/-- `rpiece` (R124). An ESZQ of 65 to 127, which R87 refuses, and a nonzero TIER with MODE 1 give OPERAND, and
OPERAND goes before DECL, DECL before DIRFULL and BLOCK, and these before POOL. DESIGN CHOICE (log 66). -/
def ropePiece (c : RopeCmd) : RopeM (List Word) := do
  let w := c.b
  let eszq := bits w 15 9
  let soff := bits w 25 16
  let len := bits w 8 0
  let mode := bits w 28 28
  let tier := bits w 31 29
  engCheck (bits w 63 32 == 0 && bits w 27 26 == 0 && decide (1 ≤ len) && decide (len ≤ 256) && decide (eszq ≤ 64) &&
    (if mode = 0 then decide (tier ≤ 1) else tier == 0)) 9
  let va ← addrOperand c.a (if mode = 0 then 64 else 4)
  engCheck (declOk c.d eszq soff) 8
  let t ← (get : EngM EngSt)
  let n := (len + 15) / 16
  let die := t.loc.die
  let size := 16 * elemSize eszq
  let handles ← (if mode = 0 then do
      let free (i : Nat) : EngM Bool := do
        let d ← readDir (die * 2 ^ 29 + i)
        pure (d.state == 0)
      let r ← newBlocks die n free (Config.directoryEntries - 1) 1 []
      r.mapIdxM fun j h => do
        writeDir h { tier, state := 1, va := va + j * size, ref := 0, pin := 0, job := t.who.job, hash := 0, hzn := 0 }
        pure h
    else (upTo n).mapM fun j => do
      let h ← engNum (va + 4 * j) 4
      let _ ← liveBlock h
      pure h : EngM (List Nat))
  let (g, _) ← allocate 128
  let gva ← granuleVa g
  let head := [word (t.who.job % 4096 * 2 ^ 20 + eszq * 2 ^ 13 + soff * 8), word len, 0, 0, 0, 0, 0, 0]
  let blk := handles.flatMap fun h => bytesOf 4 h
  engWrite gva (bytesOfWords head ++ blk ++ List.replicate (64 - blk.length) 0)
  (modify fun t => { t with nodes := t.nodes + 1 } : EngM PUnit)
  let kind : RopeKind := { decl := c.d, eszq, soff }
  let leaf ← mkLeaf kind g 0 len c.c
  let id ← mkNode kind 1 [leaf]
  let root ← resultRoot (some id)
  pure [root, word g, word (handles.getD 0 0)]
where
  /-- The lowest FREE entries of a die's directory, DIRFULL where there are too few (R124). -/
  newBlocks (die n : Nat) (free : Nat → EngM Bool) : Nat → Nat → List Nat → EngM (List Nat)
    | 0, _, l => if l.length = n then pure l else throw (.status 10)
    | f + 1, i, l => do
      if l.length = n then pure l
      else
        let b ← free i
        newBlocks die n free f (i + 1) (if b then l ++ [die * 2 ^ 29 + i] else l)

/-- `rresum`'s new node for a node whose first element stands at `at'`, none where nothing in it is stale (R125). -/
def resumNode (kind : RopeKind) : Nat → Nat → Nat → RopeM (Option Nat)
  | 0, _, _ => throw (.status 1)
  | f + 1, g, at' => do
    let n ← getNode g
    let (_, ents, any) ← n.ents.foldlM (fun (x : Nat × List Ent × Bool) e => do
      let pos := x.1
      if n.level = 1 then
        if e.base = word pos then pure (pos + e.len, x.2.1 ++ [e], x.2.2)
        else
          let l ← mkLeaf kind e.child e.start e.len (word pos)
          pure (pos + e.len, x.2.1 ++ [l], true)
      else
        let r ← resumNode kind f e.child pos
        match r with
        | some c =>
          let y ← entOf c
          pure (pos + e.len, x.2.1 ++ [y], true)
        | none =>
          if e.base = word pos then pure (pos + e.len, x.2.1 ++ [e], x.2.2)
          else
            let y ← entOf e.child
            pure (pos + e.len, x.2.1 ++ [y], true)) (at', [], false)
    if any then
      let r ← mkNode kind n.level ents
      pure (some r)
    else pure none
+--
_About this exercise_: Take the lines above and retype all of them exactly.

_Task output_:
/-- `rpiece` (R124). An ESZQ of 65 to 127, which R87 refuses, and a nonzero TIER with MODE 1 give OPERAND, and
OPERAND goes before DECL, DECL before DIRFULL and BLOCK, and these before POOL. DESIGN CHOICE (log 66). -/
def ropePiece (c : RopeCmd) : RopeM (List Word) := do
  let w := c.b
  let eszq := bits w 15 9
  let soff := bits w 25 16
  let len := bits w 8 0
  let mode := bits w 28 28
  let tier := bits w 31 29
  engCheck (bits w 63 32 == 0 && bits w 27 26 == 0 && decide (1 ≤ len) && decide (len ≤ 256) && decide (eszq ≤ 64) &&
    (if mode = 0 then decide (tier ≤ 1) else tier == 0)) 9
  let va ← addrOperand c.a (if mode = 0 then 64 else 4)
  engCheck (declOk c.d eszq soff) 8
  let t ← (get : EngM EngSt)
  let n := (len + 15) / 16
  let die := t.loc.die
  let size := 16 * elemSize eszq
  let handles ← (if mode = 0 then do
      let free (i : Nat) : EngM Bool := do
        let d ← readDir (die * 2 ^ 29 + i)
        pure (d.state == 0)
      let r ← newBlocks die n free (Config.directoryEntries - 1) 1 []
      r.mapIdxM fun j h => do
        writeDir h { tier, state := 1, va := va + j * size, ref := 0, pin := 0, job := t.who.job, hash := 0, hzn := 0 }
        pure h
    else (upTo n).mapM fun j => do
      let h ← engNum (va + 4 * j) 4
      let _ ← liveBlock h
      pure h : EngM (List Nat))
  let (g, _) ← allocate 128
  let gva ← granuleVa g
  let head := [word (t.who.job % 4096 * 2 ^ 20 + eszq * 2 ^ 13 + soff * 8), word len, 0, 0, 0, 0, 0, 0]
  let blk := handles.flatMap fun h => bytesOf 4 h
  engWrite gva (bytesOfWords head ++ blk ++ List.replicate (64 - blk.length) 0)
  (modify fun t => { t with nodes := t.nodes + 1 } : EngM PUnit)
  let kind : RopeKind := { decl := c.d, eszq, soff }
  let leaf ← mkLeaf kind g 0 len c.c
  let id ← mkNode kind 1 [leaf]
  let root ← resultRoot (some id)
  pure [root, word g, word (handles.getD 0 0)]
where
  /-- The lowest FREE entries of a die's directory, DIRFULL where there are too few (R124). -/
  newBlocks (die n : Nat) (free : Nat → EngM Bool) : Nat → Nat → List Nat → EngM (List Nat)
    | 0, _, l => if l.length = n then pure l else throw (.status 10)
    | f + 1, i, l => do
      if l.length = n then pure l
      else
        let b ← free i
        newBlocks die n free f (i + 1) (if b then l ++ [die * 2 ^ 29 + i] else l)

/-- `rresum`'s new node for a node whose first element stands at `at'`, none where nothing in it is stale (R125). -/
def resumNode (kind : RopeKind) : Nat → Nat → Nat → RopeM (Option Nat)
  | 0, _, _ => throw (.status 1)
  | f + 1, g, at' => do
    let n ← getNode g
    let (_, ents, any) ← n.ents.foldlM (fun (x : Nat × List Ent × Bool) e => do
      let pos := x.1
      if n.level = 1 then
        if e.base = word pos then pure (pos + e.len, x.2.1 ++ [e], x.2.2)
        else
          let l ← mkLeaf kind e.child e.start e.len (word pos)
          pure (pos + e.len, x.2.1 ++ [l], true)
      else
        let r ← resumNode kind f e.child pos
        match r with
        | some c =>
          let y ← entOf c
          pure (pos + e.len, x.2.1 ++ [y], true)
        | none =>
          if e.base = word pos then pure (pos + e.len, x.2.1 ++ [e], x.2.2)
          else
            let y ← entOf e.child
            pure (pos + e.len, x.2.1 ++ [y], true)) (at', [], false)
    if any then
      let r ← mkNode kind n.level ents
      pure (some r)
    else pure none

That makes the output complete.